___ RECORD SET
/-- What a read cycle that asserts no reset and whose transfer takes place answers (20_memory.md R37, R38;
70_reset_and_hazards.md R141). -/
structure ReadCycles (b : Config.BusBinding) : Prop where
  /-- Lane by lane, each from the block as that lane sees it. -/
  answers : ∀ (c : Config.BusCycle) (seen : Nat → State) (shown : Nat → Option Byte), b.assertsReset c = false →
    takes b c = true → c.isWrite = false →
    (∀ i < c.lanes.length,
      LaneShows b.numericOrder (seenBy b seen c i) (shown i) (b.lane c i)) →
      busRead b seen c = .next ((List.range c.lanes.length).map shown)
  /-- The first lane that cannot be read stops the read. -/
  stops : ∀ (c : Config.BusCycle) (seen : Nat → State) (i : Nat), b.assertsReset c = false → takes b c = true →
    c.isWrite = false → i < c.lanes.length →
    (∀ j < i, ∃ x, LaneShows b.numericOrder (seenBy b seen c j) x (b.lane c j)) →
      (∀ n p e, b.lane c i = some (.registerByte n p) → (seenBy b seen c i).regRead n = .error e →
        busRead b seen c = .fault e) ∧
      (∀ k, b.lane c i = some (.inByte k) → k < 213 →
        (seenBy b seen c i).inBuf.read .inBuf k = none → busRead b seen c = .fault (.noValue (.inByte k))) ∧
      (∀ k, b.lane c i = some (.inByte k) → 213 ≤ k →
        busRead b seen c = .refused (.outsideByteSpace .inBuf k)) ∧
      (∀ k, b.lane c i = some (.outByte k) → 64 ≤ k →
        busRead b seen c = .refused (.outsideByteSpace .outBuf k))

/-- The cycles that make no access (20_memory.md R39, 70_reset_and_hazards.md R140). -/
structure OtherCycles (b : Config.BusBinding) : Prop where
  /-- A cycle that asserts reset leaves the block as a reset event does, and nothing staged. -/
  reset : ∀ (c : Config.BusCycle) (staged : Staged) (s : State), b.assertsReset c = true →
    ∃ t, busCycle b ⟨s, staged⟩ c = .next ⟨t, []⟩ ∧ step { s with turns := .reset :: s.turns } = .next t
  /-- A read, and a transfer that does not take place, change nothing. -/
  nothing : ∀ (c : Config.BusCycle) (staged : Staged) (s : State), b.assertsReset c = false →
    takes b c = false ∨ c.isWrite = false → busCycle b ⟨s, staged⟩ c = .next ⟨s, staged⟩
  /-- A cycle that asserts reset, a transfer that does not take place, and a write answer no lane. -/
  silent : ∀ (c : Config.BusCycle) (seen : Nat → State), b.assertsReset c = true ∨ takes b c = false ∨ c.isWrite = true →
    busRead b seen c = .next []

end Sys2Proof.Machine
end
______
** TASK ITEM **
Return, line for line and unchanged, the data from its first line through the line containing "sees it. -/".

** EXPECTED ANSWER **
/-- What a read cycle that asserts no reset and whose transfer takes place answers (20_memory.md R37, R38;
70_reset_and_hazards.md R141). -/
structure ReadCycles (b : Config.BusBinding) : Prop where
  /-- Lane by lane, each from the block as that lane sees it. -/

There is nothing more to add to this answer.